When Cablevision gets sucked into a black hole.



So... As off topic as it is ( I'll get back to the topic in a moment ) - Cable is to this day one of the best internet delivery platforms that exists... If you don't like your cable provider, it's because of them; not the medium.

At my place of work I'm on an 80 Mbps cable connection that has gone down maybe... 3 times in 3 years; and 2/3 of those outages were very brief. I've had cable for the last ten years for my internet service, and at the first utterance of 15 Mbps I was flabbergasted and couldn't stop my mouse from moving if I wanted to. Now, in my area at least; the Baseline cable provision is 30 Mbps, which by all means is far more than 70% of internet users know how to take advantage of. Similarly, their higher end packages breach the 100 Mbps mark; which depending on the age of your computer, means your computer might not even be able to read the data fast enough.

The next clear step in data communication is ... either quantum crystals ( 0_o ) or Fiber Optics; which 99% of internet users ( with current average bandwidth requirements ) will never use. If you're that dissatisfied with cable, go to fiber and don't look back - but for the price, cable is the best deal that exists - and if your local cable company has any competence then their network is exponentially more reliable than anything DSL or Satellite can provide.

I just moved to a DSL connection from AT&T - and anyone that tries to tell me that they hold a candle to any cable provider is incompetent. Sorry. Just for an example - AT&T's best package for home service is a 45 Mbps 'Uverse' connection that is only available in certain areas. Anywhere where they haven't implemented the Uverse platform, their internet service peaks at 6 Mbps, and after installing my service earlier this month I've been monitoring latency pretty consistently - to find that on average I'm about a 70 MS ping to a server I'll generally ping < 30 MS to on a cable connection - and I've seen variances from 100 MS to 200 MS all the way to a full second for 32 bytes to get echo'd back to me. Not to mention the intermittent complete timeouts - which seem to happen about 50 times a day.

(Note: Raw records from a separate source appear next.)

-- ==== Sys2Proof/Machine/Fabric.lean ====
section
/-! DEFINITION. Messages of the fabric (R418 to R420, R429 to R445, R448, R518): admission, the end-to-end sequence,
transit, failure and reroute, heartbeats and takeover, topology epochs, the board window, the reflectometer. -/

namespace Sys2Proof.Machine

/-! ### Arrival (R429 to R431, R516) -/

/-- Whether messages can arrive at all: some port is UP. -/
def State.linked (s : State) : Bool := (List.range 16).any s.portUp

/-- A message absorbed under R429 or R431. -/
def State.absorbed (s : State) : State := s.inc RVR_ROUTE_SW_ABSORB_CNT

/-- A message of source `src` in its sequence (R430, R431): a duplicate is acknowledged again; a source beyond the
4,096th is absorbed; else `run` decides it, and answers a status, or none where it waits at the ingress. -/
def State.arrive (s : State) (src vc id : Nat) (run : State → State × Option Nat) : State :=
  let key := 4 * src + vc
  let go : State := match run s with
    | (s1, none) => s1
    | (s1, some st) =>
      { s1 with ravor := { s1.ravor with expected := insert s1.ravor.expected key ((id + 1) % 65536) } }.sendEack src id st
  if !s.linked then s
  else match lookup s.ravor.expected key with
    | some e =>
      let d := (e + 65536 - id) % 65536
      if 1 ≤ d ∧ d ≤ 32768 then (s.inc RVR_E2E_CNT_DUP_CNT).sendEack src id stDone else go
    | none =>
      let known := (s.ravor.expected.map fun (x : Nat × Nat) => x.1 / 4).eraseDups
      if known.contains src ∨ known.length < 4096 then go else s.absorbed.sendEack src id stWindowClosed

/-- The partition, lowest first, whose running job defines virtual route `v` and has `src` among its peers, with the
leaves of the route (R429). DESIGN CHOICE, log 119. -/
def State.jobFor (s : State) (src v : Nat) : Option (Nat × List Nat) :=
  (List.range 128).findSome? fun p =>
    match lookup s.jobs p with
    | none => none
    | some j =>
      match j.image.noc.find? fun r => decide (r.number = v) with
      | some r => if s.partLive p && j.peers.contains src then some (p, r.leaves) else none
      | none => none

/-- A remote write of another package reaches one leaf: whether it was admitted (R213, R218, R219). -/
def State.landLeaf (s : State) (leaf : Nat) (key : BitVec 12) (off : Nat) (sink : Option (Nat × Nat))
    (gs : List Granule) : State × Bool :=
  if 2048 ≤ leaf then (s, false)
  else if s.absorbs leaf then (s.countAbsorb leaf, false)
  else match sink with
    | some (i, r) =>
      let x := (s.core leaf).slots.getD i slotReset
      match x.ringDesc r with
      | none => (s, false)
      | some d =>
        let v := x.ring r
        let ok := decide (d.producer = 2) && !v.full.getD v.tail false && decide (off / 64 + gs.length ≤ d.gran)
        if d.producer = 2 then (s.ringFill leaf i r (off / 64) gs false, ok) else (s, false)
    | none =>
      if s.windowMode leaf then
        (s.windowWrite leaf key true (off / 64) gs, s.windowAdmits leaf key true (off / 64) gs.length)
      else
        let ok := (List.range 4).any fun e => s.creditAdmits leaf e key (off / 64) gs.length
        (s.creditWrite leaf key (off / 64) gs, ok)

/-- A write lands at every leaf; its status is WINDOW_CLOSED when a leaf drops it. DEDUCED, log 114. -/
def State.landWrite (s : State) (leaves : List Nat) (key : BitVec 12) (off : Nat) (sink : Option (Nat × Nat))
    (gs : List Granule) : State × Bool :=
  leaves.foldl (fun a l =>
    let (s1, ok) := a.1.landLeaf l key off sink gs
    (s1, a.2 && ok)) (s, true)

/-- The FIFO `x` with a packet of the fabric reserved: its own reservation stands from an earlier attempt, or it is made
now, or the packet is held and FULL is raised (R222, R225). DEDUCED, log 46. -/
def Fifo.claim (x : Fifo) (route src n : Nat) : Fifo :=
  if x.inProg = some (route, src, n) then x else x.begin route src n
def Fifo.claimed (x : Fifo) (route src n : Nat) : Bool :=
  decide ((x.claim route src n).inProg = some (route, src, n))

/-- A packet of the fabric reaches the FIFOs of port 0 of its leaves (R626): none while a FIFO has no room (R225,
R420). -/
def State.landPacket (s : State) (leaves : List Nat) (src v : Nat) (gs : List Granule) : Option (State × Bool) :=
  let key := 65536 + src
  let there := leaves.filter fun l => decide (l < 2048) && !s.absorbs l
  if there.all fun l => (s.fifo l 0).claimed v key gs.length then
    let s1 := there.foldl (fun s l =>
      let x := (s.fifo l 0).claim v key gs.length
      let pk : Packet := { route := v, source := key, grans := gs, badWords := [] }
      s.fifoDone l 0 (({ x with inProg := none }).setFilling (x.filling ++ [pk])).settle) s
    let gone := leaves.filter fun l => decide (l < 2048) && s.absorbs l
    some (gone.foldl (fun s l => s.countAbsorb l) s1, decide (there = leaves))
  else none

/-- FULL is raised at the FIFOs that make a packet wait at the ingress (R222, R225). -/
def State.holdPacket (s : State) (leaves : List Nat) (src v n : Nat) : State :=
  (leaves.filter fun l => decide (l < 2048) && !s.absorbs l).foldl (fun s l =>
    if (s.fifo l 0).claimed v (65536 + src) n then s
    else s.setFifo l 0 ((s.fifo l 0).claim v (65536 + src) n)) s

/-- DEDUCED, log 114. -/
def closedOr (ok : Bool) : Nat := if ok then stDone else stWindowClosed

/-! ### The spool (R518) -/

/-- Bytes of the spool of partition `p`: the pages of its object. -/
def State.spoolSize (s : State) (p : Nat) : Nat :=
  match s.obj (s.get (HUB_RCV_SPOOL_HANDLE p)) with
  | some o => 65536 * o.pages
  | none => 0

/-- SPOOL_APPEND: an admitted message is held and answered DONE, or absorbed where the spool is full (R518). DEDUCED, log 120. -/
def State.spool (s : State) (p : Nat) (m : Spooled) : State × Nat :=
  let held := lookupD s.spools p []
  let used := (held.map fun x => x.msg.bytes.length).foldl (· + ·) 0
  if used + m.msg.bytes.length ≤ s.spoolSize p then ({ s with spools := insert s.spools p (held ++ [m]) }, stDone)
  else
    let s1 := (s.inc (HUB_RCV_PART_SPOOL_FULL p)).absorbed
    match lookup s1.recov p with
    | some r => ({ s1 with recov := insert s1.recov p { r with overflow := true } }, stWindowClosed)
    | none => (s1, stWindowClosed)

/-- Whether partition `p` spools its messages: from phase 4 of a recovery to T (R518). -/
def State.spools? (s : State) (p : Nat) : Bool := (lookup s.spools p).isSome

/-! ### WRITE and PACKET (R420, R429) -/

def State.inMsg (s : State) (src : Nat) (key vroute id : Nat) (kind offset : Nat) (gs : List Granule) : RMsg :=
  { s.newMsg 0 kind with src := src, key := key, vroute := vroute, id := id, offset := offset, grans := gs }

/-- The standby binding whose KV object takes a mirrored block: it names the route, and the sender is a serving engine
(R405). DESIGN CHOICE, log 98. -/
def State.mirrorBind (s : State) (key : BitVec 12) (v : Nat) : Option Nat :=
  if key = 0x828 then
    (List.range 32).find? fun b => s.flag (SRV_BIND0_STANDBY b) && !s.flag (SRV_BIND0_EN b)
      && decide (s.get (SRV_BIND3_FEED_ROUTE b) = v)
  else none

/-- A WRITE judged at its destination. -/
def State.writeIn (s : State) (src : Nat) (key : BitVec 12) (v id off : Nat) (sink : Option (Nat × Nat))
    (gs : List Granule) : State × Nat :=
  match s.mirrorBind key v, s.jobFor src v with
  | some b, _ => (s.writeObj (s.get (SRV_BIND6_KV_OBJ b)) off gs, stDone)
  | none, none => (s.absorbed, stWindowClosed)
  | none, some (p, leaves) =>
    if s.spools? p then
      let m : Spooled := { msg := s.inMsg src key.toNat v id 1 off gs, sink := sink, at_ := s.tide.now }
      let ok := sink.isSome || leaves.all fun l => s.windowAdmits l key true (off / 64) gs.length
      if ok then s.spool p m else (s, stWindowClosed)
    else
      let (s1, ok) := s.landWrite leaves key off sink gs
      (s1, closedOr ok)
/-- DESIGN CHOICE, log 119. -/
def execWrite (src : Endpoint) (key vroute : BitVec 12) (id : BitVec 16) (offset : Word) (sink : Option (Slot × Ring))
    (grans : List Granule) (s : State) : Answer :=
  let sk := sink.map fun (x : Slot × Ring) => (x.1.val, x.2.val)
  .next (s.arrive src 0 id.toNat fun s =>
    let (s1, st) := s.writeIn src key vroute.toNat id.toNat (alignDown offset.toNat 64) sk (grans.take 256)
    (s1, some st))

All in all - if your cable provider isn't meeting your expectations - it's because their infrastructure sucks, not because of the platform. DSL will never compare on account of the 'community shared' bandwidth, and the limitations of the physical interface. Satellite doesn't even deserve mention; as they are still Striving for 15 Mbps connections - that are still subject to weather.

Sorry for the rant; but Cable is not the problem.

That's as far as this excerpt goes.